We need startups, and we need entrepreneurs, but the idea that everyone's an entrepreneur is an unproductive fantasy. We need to be empowering those cut out for entrepreneurship to succeed -- but we shouldn't be courting widespread economic inefficiency by encouraging or, even subsidizing, everyone to chase pipedreams.

3 comments

I agree that not everybody needs to be an entrepreneur, but I think you vastly overstate your point.

Small businesses can be inefficient, but so can large companies. Indeed, because large companies are larger, so are their opportunities for waste. Worse, large companies are much more insulated from market forces, allowing them to be wasteful for much longer. And it's literally impossible for anybody to understand what a large company is doing, making it very hard to pursue systemic efficiency.

The real efficiency wins may be somewhere in the middle. Consider the German Mittelstand, a major engine in Germany's economy: http://en.wikipedia.org/wiki/Mittelstand

But to get those companies, you have to have a lot of small ones. Everyone might not be an entrepreneur, but that doesn't mean we shouldn't encourage people to try if they feel called. (Not subsidize; encourage.) Worst case is that they learn something about themselves and about business, and those are lessons anybody can use.

No worries, most people don't want to be entrepreneurs.
You said a lot with very few words. There are entrepreneurs and what people think an entrepreneur is. Most people do want to be entrepreneurs except they want to be the second, unrealistic kind. You know, the kind that makes their own hours, works in their pajamas, does a lot of delegating but not much real work, and takes a lot of vacations on Yachts in the Pacific. People want to do that. Everyone wants to do that.
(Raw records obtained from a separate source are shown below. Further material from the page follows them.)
-- ==== Sys2Proof/Machine/Curves.lean ====
section
/-!
DEFINITION. Machine/Curves: curve tables (08_vector_engine R187 to R191, Table 8-3) and the decay and rotation functions of
the scan (06_scan_engine R128 to R130).
-/
namespace Sys2Proof.Machine

/-- Intercept and slope of segment j of a curve-table row. -/
def curveI (t : List Byte) (j : Nat) : Int := signedOf 16 (leNat ((t.drop (4 * j)).take 2))
def curveS (t : List Byte) (j : Nat) : Int := signedOf 16 (leNat ((t.drop (4 * j + 2)).take 2))

/-- The clamp to I16 of step 3 of R188. -/
def clamp16 (v : Int) : Int := clampInt (-32768) 32767 v

/-- Segment j at the offset num / 2^den (R128, R188). -/
def curveSeg (t : List Byte) (j : Nat) (num : Int) (den : Nat) : Int :=
  clamp16 (curveI t j + rneShift (curveS t j * num) den)

/-- R128: a table evaluated at a 24-bit fraction. -/
def curveAt24 (t : List Byte) (f : Nat) : Int := curveSeg t (f / 2 ^ 19) (f % 2 ^ 19 : Nat) 19

/-- Header fields of Table 8-3. -/
def curveDlo (t : List Byte) : Int := signedOf 32 (leNat ((t.drop 0x80).take 4))
def curveDsh (t : List Byte) : Nat := (byteAt t 0x84).toNat
def curveQin (t : List Byte) : Int := (byteAt t 0x85).toInt
def curveQout (t : List Byte) : Int := (byteAt t 0x86).toInt
def curveMode (t : List Byte) : Byte := byteAt t 0x87
def curveClo (t : List Byte) : Int := signedOf 16 (leNat ((t.drop 0x88).take 2))
def curveChi (t : List Byte) : Int := signedOf 16 (leNat ((t.drop 0x8A).take 2))
def curveId (t : List Byte) : Byte := byteAt t 0x8C

/-- The checks the loader and the VE make of a table (R187). -/
def curveLegal (t : List Byte) : Bool :=
  let m := curveMode t
  let wrapLo := m.extractLsb' 0 2 == 3
  let wrapHi := m.extractLsb' 2 2 == 3
  (wrapLo == wrapHi) && decide (5 ≤ curveDsh t) && decide (curveDsh t ≤ 40) && decide (m.toNat < 64) &&
  (t.drop 0x8D).all (fun b => b == 0)

/-- The scaled position of x in the table's domain: numerator and the power of two under it (R188 step 1). -/
def curvePos (t : List Byte) (x : Dec) : Int × Nat :=
  let s := (curveQin t - x.exp).toNat
  (x.sig * 2 ^ (x.exp - curveQin t + s).toNat - curveDlo t * 2 ^ s, s)

/-- T(x) with NORM 0 for a finite x (R188). -/
def curveDirect (t : List Byte) (x : Dec) : Dec :=
  let p := curvePos t x
  let w := curveDsh t + p.2
  let inside (u : Int) : Dec :=
    .fin (curveSeg t (u / 2 ^ (w - 5)).toNat (u % 2 ^ (w - 5)) (w - 5)) (curveQout t)
  if p.1 < 0 then
    match ((curveMode t).extractLsb' 0 2).toNat with
    | 0 => .fin (clamp16 (curveI t 0)) (curveQout t)
    | 1 => .fin (curveClo t) (curveQout t)
    | 2 => x
    | _ => inside (p.1 % 2 ^ w)
  else if p.1 < 2 ^ w then inside p.1
  else
    match ((curveMode t).extractLsb' 2 2).toNat with
    | 0 => .fin (clamp16 (curveI t 31 + curveS t 31)) (curveQout t)
    | 1 => .fin (curveChi t) (curveQout t)
    | 2 => x
    | _ => inside (p.1 % 2 ^ w)

/-- T(x) with NORM 1 or 2 for a finite x above 0 (R189). -/
def curveNorm (t : List Byte) (norm : Nat) (x : Dec) : Dec :=
  let n := x.sig.natAbs
  let top := n.log2
  if norm = 1 then
    let r := (n - 2 ^ top) * 32
    .fin (curveSeg t (r / 2 ^ top) (r % 2 ^ top : Nat) top) (curveQout t - (top + x.exp))
  else
    let k : Int := (top + x.exp) / 2
    let e := x.exp - 2 * k + 3
    if 0 ≤ e then .fin (curveSeg t (n * 2 ^ e.toNat) 0 0) (curveQout t - k)
    else
      let d := (-e).toNat
      .fin (curveSeg t (n / 2 ^ d) (n % 2 ^ d : Nat) d) (curveQout t - k)

/-- T(x) and whether it sets VE_INV (R188, R189). -/
def curveEval (t : List Byte) (x : Dec) : Dec × Bool :=
  match x.cls with
  | .finite =>
    match ((curveMode t).extractLsb' 4 2).toNat with
    | 0 => (curveDirect t x, false)
    | n => if 0 < x.sig then (curveNorm t n x, false) else (.nan, true)
  | _ => (.nan, false)

/-- dexp(d) for d ≤ 0 in units of 2^−24 (R129); `t` is EXP2F. -/
def dexp (t : List Byte) (d : Int) : Dec :=
  let k := d / 2 ^ 24
  let f := (d % 2 ^ 24).toNat
  if k < -64 then .fin 0 0 else .fin (curveAt24 t f) (k - 14)

/-- rot(d) as (cs, sn) (R130); `tc`, `ts` are COSF and SINF. -/
def rot (tc ts : List Byte) (d : Int) : Dec × Dec :=
  let f := (d % 2 ^ 24).toNat
  (.fin (curveAt24 tc f) (-14), .fin (curveAt24 ts f) (-14))

/-- The active copy of curve table n of a core. -/
def activeCurve (c : Core) (n : BitVec 3) : List Byte := memSlice c.ve.ctActive (512 * n.toNat) 512

end Sys2Proof.Machine
end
Too bad most who try will find out that real entrepreneurship isn't all Yachts, caviar, and a totally flexible schedule. It's harder than being an employee, especially at first.

Yep! The family saying is that the freedom of entrepreneurship is that you can work any 70 hours a week you want.
I'm not sure that it would be bad if the average size/age of businesses decreased. It seems to me that in larger businesses, while you do get advantages of scale, you also have problems related to size (bureaucracy, knowledge problems, etc.)